The 11/16 Ad Age includes a feature on America’s Hottest Brands – “meet the upstarts and the stalwarts who have found the upside of the downturn; setting the pace for innovation – and getting results – right now.”

These brands run the gamet – from Jameson, to Jetblue, Digiorno, Panera, Subaru, Bing, Barnes & Noble, Diapers.com, Five Guys, Ped Egg and 30 others.

I went through each one of the stories and synthesized the magic behind the results (of course, the key criteria for inclusion on the list).

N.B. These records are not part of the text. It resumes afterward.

-- ==== Sys2Proof/Machine/Moves.lean ====
section
/-! DEFINITION. What may happen next while no gang issue is in progress: halves of core cycles, clocks, the events whose
condition holds, what comes from outside, and the free eviction of cached copies (25_index R427; 95_what_each_step_holds; log entries 4, 5);
and the placing of one instruction where the machine performs its next word. -/

namespace Sys2Proof.Machine

/-! ### Events (95_what_each_step_holds) -/

/-- Events that may befall an operation, by any of which it goes on. -/
noncomputable def opEvents (n : Nat) : List Instr :=
  [.loadReturn n, .storeWritten n, .atomicReturn n, .specialFunctionResult n, .copyLanding n, .matrixExecute n,
   .accClrExecute n, .allowanceRequest n, .pageWalk n, .tileUpdate n, .tellerQueryStart n, .batchReturn n,
   .tellerCompletion n, .cacheMaintenanceComplete n, .tileMaintenanceComplete n, .tlbinvComplete n,
   .stashMapComplete n, .stashWbComplete n]

/-- Events of a thread that the spec leaves free in time. -/
noncomputable def threadEvents (k : ThreadKey) : List Instr := [.mwaitOverflowPoll k]

/-- Events of a team's tills, windows, runs and residency. -/
noncomputable def teamEvents (m : Team) : List Instr :=
  let u := m.uid
  let fills : List Instr := m.stash.zipIdx.flatMap (fun w => (List.range w.1.lines.length).map (fun l => .stashFill u w.2 l))
  let compacts : List Instr :=
    (List.range 256).flatMap (fun d => .compactorMove u none d :: m.groups.map (fun g => .compactorMove u (some g.num) d))
  .teamPlacement u :: .teamSwapOut u :: .teamResume u :: (fills ++ compacts)

/-- Events of a cluster cache and of home towards it. -/
noncomputable def State.clusterEvents (s : State) (k : Cluster) : List Instr :=
  let reads : List Instr := s.registry.map (fun e => .homeReadForward k.num e.1)
  let lines := k.bytes.map (fun b => lineOf b.1) ++ k.escrow.map Escrow.line
  .homeRegistration k.num :: (reads ++ lines.map (.lineEviction k.num))

/-- Events of a queue's command processor. -/
noncomputable def queueEvents (n : Nat) : List Instr := [.recordFetch n, .launch n]

/-- Events of a grid. -/
noncomputable def gridEvents (g : Grid) : List Instr :=
  [.gridComplete g.id]

/-- The next request of this module to itself, in the order in which they left (R414), and the answers to its own operations
(R409, R413). -/
noncomputable def State.selfEvents (s : State) : List Instr :=
  match s.moduleNum with
  | none => []
  | some me =>
    let arrivals : List Instr := ((s.fabric.outbox.find? (fun q => q.1 == me)).toList).map (fun q => .remoteOpArrival q.2)
    let acks : List Instr := (s.fabric.replies.filter (fun r => r.source == me)).map (fun r => .remoteAck r.tag r.reply)
    arrivals ++ acks

/-- Every event that the machine itself may bring about. -/
noncomputable def State.events (s : State) : List Instr :=
  ([s.ops.flatMap (fun o => opEvents o.id), s.allThreads.flatMap (fun t => threadEvents t.key),
    s.allTeams.flatMap teamEvents, s.clusters.flatMap s.clusterEvents,
    s.registrations.map (fun r => .homeRegistration r.cluster), s.monitors.map (fun m => .monitorWake m.idx),
    s.imageUpdates.map (fun u => .imageUpdate u.idx), s.pushes.map (fun p => .slotPush p.idx),
    s.queues.flatMap (fun q => queueEvents q.num),
    [.createContext, .endContext, .resolveReplay, .resolveDeliver, .resolveEndThread],
    s.grids.flatMap gridEvents, (List.range 4).map .teamHandout,
    s.votes.map (fun v => .voteReadmission v.unit), s.selfEvents,
    s.roce.flatMap (fun q => [.roceWorkFetch q.num, .roceCompletion q.num])] : List (List Instr)).flatten

/-! ### Events whose moment the spec fixes -/

/-- The tills that go next in their teams, in the order in which they became due (R19). -/
noncomputable def State.releaseEvents (s : State) : List Instr :=
  let due := s.allTeams.filterMap (fun m => m.nextDue.map (fun x => (x.2.due.getD 0, Instr.tillRelease m.uid x.1)))
  (due.insertionSort (fun a b => a.1 ≤ b.1)).map Prod.snd

/-- A thread in overflow mode that has to read its condition again (R225). -/
def Thread.mustPoll (t : Thread) : Bool :=
  t.poll == 0 && (match t.status with | .parked (.mwaitOverflow _ _ _) => true | _ => false)

/-- Events that take place as soon as their conditions hold: the end of a grace budget (R26), a till's timer (R18), the
release of a due till (R19), the watchdog (R24), the opening of a clause whose wait is over (R21), the reading of a
condition in overflow mode (R225), the end of a deadline and what follows from it, the end of a quantum (R379), the
reading of a wait condition (R377), the end of the time a remote operation waits (R413), and, as every write is performed at
last (R242), the leaving of a flag with the last lane of a load (R173), the handling of a registration whose delay is over and the next event of an operation whose delay is over (log
entry 81). -/
noncomputable def State.dueEvents (s : State) : List Instr :=
  ([s.allTeams.map (fun m => .graceBudgetExpiry m.uid),
    s.allTeams.flatMap (fun m => (List.range 8).map (.tillTimerExpiry m.uid)), s.releaseEvents,
    s.allThreads.map (fun t => .watchdog t.key), s.allThreads.map (fun t => .clauseIssue t.key),
    (s.allThreads.filter Thread.mustPoll).map (fun t => .mwaitOverflowPoll t.key),
    s.grids.map (fun g => .deadlineExpiry g.id), s.allTeams.map (fun m => .preemptionRequest m.uid),
    s.tenants.map (fun t => .quantumExpiry t.num), s.ops.map (fun o => .remoteTimeout o.id),
    s.grids.flatMap (fun g => (List.range g.waits.length).map (.waitConditionMet g.id)),
    (s.ops.filter (fun o => o.kind = .written false || o.kind = .written true)).map (fun o => .loadReturn o.id),
    (s.registrations.filter (fun r => decide (r.due ≤ s.tick))).map (fun r => .homeRegistration r.cluster),
    (s.ops.filter (fun o => decide (o.due ≤ s.tick))).flatMap (fun o => opEvents o.id)] : List (List Instr)).flatten

/-- Something that may happen next. -/
inductive Move where
  | event (i : Instr)
  | input
  | core (n : Nat)
  | commandClock (cp : Nat)
  | fabricClock
  /-- Translations leave at any time (R316, R317): entry `i` of a core's list, or of a die's. -/
  | dropTlb (core i : Nat)
  | dropClusterTlb (cluster i : Nat)
  | dropTellerTlb (i : Nat)
  | dropWalk (i : Nat)
  /-- The shared cache evicts a line to memory (R248). -/
  | dropHome (line : Nat)
  /-- The command processor schedules a pre-empted team again (R323). -/
  | schedule (team : Nat)
  /-- The broadcast of a snapshot reaches a block (R387). -/
  | latch (n : Nat)
  deriving DecidableEq, Repr

/-- Whether an event would change the machine now: one whose condition does not hold leaves it as it is (log entry 5). -/
def State.occurs (s : State) (i : Instr) : Bool :=
  match exec i s with
  | .next t => decide (t ≠ s)
  | _ => false

/-- Evictions. -/
def State.evictions (s : State) : List Move :=
  s.cores.flatMap (fun c => (List.range c.tlb.length).map (.dropTlb c.num)) ++
  s.clusters.flatMap (fun k => (List.range k.tlb.length).map (.dropClusterTlb k.num)) ++
  (List.range s.tellerTlb.length).map .dropTellerTlb ++ (List.range s.walkCache.length).map .dropWalk ++
  s.homeLines.map .dropHome

/-- R390: a module that has tripped does nothing but answer its management. -/
def ofManagement (i : Instr) : Bool :=
  match i with
  | .snapshotRearm | .getVersion | .getCapabilities | .negotiateAlgorithms _ | .getDigests | .getCertificate _ _ _
  | .challenge _ _ | .getMeasurements _ | .firmwareLoad _ _ | .powerLimitSet _ | .thermalThrottle _ | .thermalTrip
  | .moduleReset | .modidWrite _ | .fabContextWrite _ _ | .injectArm _ => true
  | _ => false

/-- What may happen next. -/
noncomputable def State.moves (s : State) : List Move :=
  let input : List Move := if s.inputs.isEmpty then [] else [.input]
  if s.mgmt.stopped then input
  else
    input ++ (s.events.filter s.occurs).map .event ++ (List.range 1536).map .core ++
    (List.range 4).map .commandClock ++ [.fabricClock] ++
    ((s.allTeams.filter s.canSchedule).map (fun m => .schedule m.uid)) ++ s.evictions ++ s.sup.snapDue.map .latch

/-- A command processor's cycle (R5): its clock, and the time for which its tenants' grids have held slots (R379). -/
def State.commandCycle (s : State) (cp : Nat) : State :=
  let holds (t : Tenant) : Bool :=
    s.allTeams.any (fun m => m.resident && s.grids.any (fun g => g.id == m.grid && g.queue == t.num))
  let count (t : Tenant) : Tenant :=
    if t.num % 4 = cp then { t with slotTime := if holds t then t.slotTime + 1 else 0 } else t
  { s with clocks := s.clocks.set cp (s.clocks.getD cp 0 + 1), tenants := s.tenants.map count }

/-- The first event from outside: an event that finds nothing to act on passes without effect (log entry 5). -/
def State.takeInput (s : State) : Out :=
  match s.inputs with
  | [] => .next s
  | i :: rest =>
    let t := { s with inputs := rest }
    if (encodeNat i).isSome || (s.mgmt.stopped && !ofManagement i) then .next t
    else exec i t

/-- Performs a move. -/
def State.makeMove (s : State) (m : Move) : Out :=
  match m with
  | .event i => exec i s
  | .input => s.takeInput
  | .core n => .next (s.coreMove n)
  | .commandClock cp => .next (s.commandCycle cp)
  | .fabricClock => .next { s with clocks := s.clocks.set 4 (s.clocks.getD 4 0 + 1) }
  | .dropTlb n i =>
    let c := s.coreAt n
    .next (s.setCore { c with tlb := c.tlb.eraseIdx i })
  | .dropClusterTlb n i =>
    let k := s.cluster n
    .next (s.setCluster { k with tlb := k.tlb.eraseIdx i })
  | .dropTellerTlb i => .next { s with tellerTlb := s.tellerTlb.eraseIdx i }
  | .dropWalk i => .next { s with walkCache := s.walkCache.eraseIdx i }
  | .dropHome line => .next (s.homeToMem line 256)
  | .schedule u => .next (s.schedule u)
  | .latch n => .next (s.snapBlock n)

/-- The first event that is due now, if the module has not tripped. -/
noncomputable def State.dueNow (s : State) : Option Instr :=
  if s.mgmt.stopped then none else s.dueEvents.find? s.occurs

/-- A slot that may be freed is freed (R325); an access whose line has become present is performed (R166); a fault that has
waited for the lanes of its issue is taken (R176); then what is due happens, else one of the things that may happen next,
by free choice (log entry 4). A module that has tripped and is asked nothing stays as it is. -/
noncomputable def State.stepMove (s : State) : Out :=
  let t := { s with tick := s.tick + 1 }
  match t.allTeams.find? t.slotDone with
  | some m => .next (t.freeSlot m.uid)
  | none =>
    match t.redoIssue, t.heldFault with
    | some u, _ => .next u
    | none, some (o, r) => .next (t.failOp1 o r)
    | none, none =>
      match t.dueNow with
      | some i => exec i t
      | none =>
        match t.moves[Config.choice s.tick % t.moves.length]? with
        | some m => t.makeMove m
        | none => .next t

/-! ### Placing an instruction -/

/-- A role that may issue the words of a major opcode (R130). -/
def roleForMajor (m : Nat) : Role :=
  if 0x56 ≤ m ∧ m ≤ 0x58 then .matrix else if (0x52 ≤ m ∧ m ≤ 0x55) ∨ m = 0x6C ∨ m = 0x76 then .copy else .vector

/-- The team of a placed instruction: slot 0 of core 0, one group with one seat. -/
def placedTeam (r : Role) : Team :=
  { Team.inert with uid := 0, budgets := [256, 256, 256], used := listAdd [0, 0, 0] (roleNum r) 32,
                    res := .resident 0 0,
                    groups := [{ num := 0, entry := 0, role := r, window := 256, live := 1, members := 1, run := 0, dead := [] }] }

/-- The clause of a placed instruction: the word, and after a prefix a word of zeros (R48). -/
def placedClause (w : Nat) : ClauseCtx :=
  let two := majorOf w == 0x7E || majorOf w == 0x7F
  { header := 0, count := if two then 2 else 1, cls := classOfMajor (majorOf w), wait := 0, setA := 0, setB := 1,
    words := BitVec.ofNat 32 w :: (if two then [0] else []), word := 1 }

/-- The thread of a placed instruction, with a window of 256 registers. -/
def placedThread (w : Nat) : Thread :=
  { Thread.born ⟨0, 0, 0⟩ (roleForMajor (majorOf w)) 0 256 0 with pc := 4, clause := some (placedClause w) }

/-- The instruction `w` stands as the next word of a thread alone in its gang, of a team of a supervisor context. -/
def State.placeWord (s : State) (w : Nat) : State :=
  let c : Ctx :=
    { num := 0, root := 0, dtab := 0, tvec := 0, save := 0, savelen := 0, wdog := 2 ^ 24, grace := 8192, tenant := 0,
      supervisor := true, regions := [] }
  let issue : Issue := { num := s.nextIssue, core := 0, lanes := [⟨0, 0, 0⟩], faulted := [] }
  { s with th := placedThread w, tm := placedTeam (roleForMajor (majorOf w)), ctxs := c :: s.ctxs.filter (fun x => x.num != 0),
           threads := s.threads.filter (fun t => t.key.team != 0), teams := s.teams.filter (fun m => m.uid != 0),
           issue := some issue, pfx := none, nextIssue := s.nextIssue + 1 }

end Sys2Proof.Machine
end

Just some of these include:

• Managing to get consumers psyched about their category/their brand again
• Creating partnerships to help change the nature of conversations
• Using social media and customer service as marketing tools
• Recognizing that it’s not about your product, but about their lifestyle
• Knowing who we are and speaking of things relevant to customers
• Engaging the people within our community
• Creating mobile apps to generate new revenue streams and sales channels
• Engaging folks during a period of time where it can be mayhem; and building a whole mission around providing help during these times
• Having a connection and a closeness with customers that no one else can rival
• Not talking at our consumers, but rather challenging them and supporting them

I know healthcare brands (pharmaceuticals, healthcare systems, hospitals, home care, medical devices, etc.) are typically not included in Ad Age’s list. But I don’t care. I say it’s time to look beyond traditional consumer products boundaries.

Because in healthcare – from blogs to online communities to business models – there are many upstarts and stalwarts setting the pace for innovation and getting results. In fact, these results often translate to saving lives. And it doesn’t get much hotter than that!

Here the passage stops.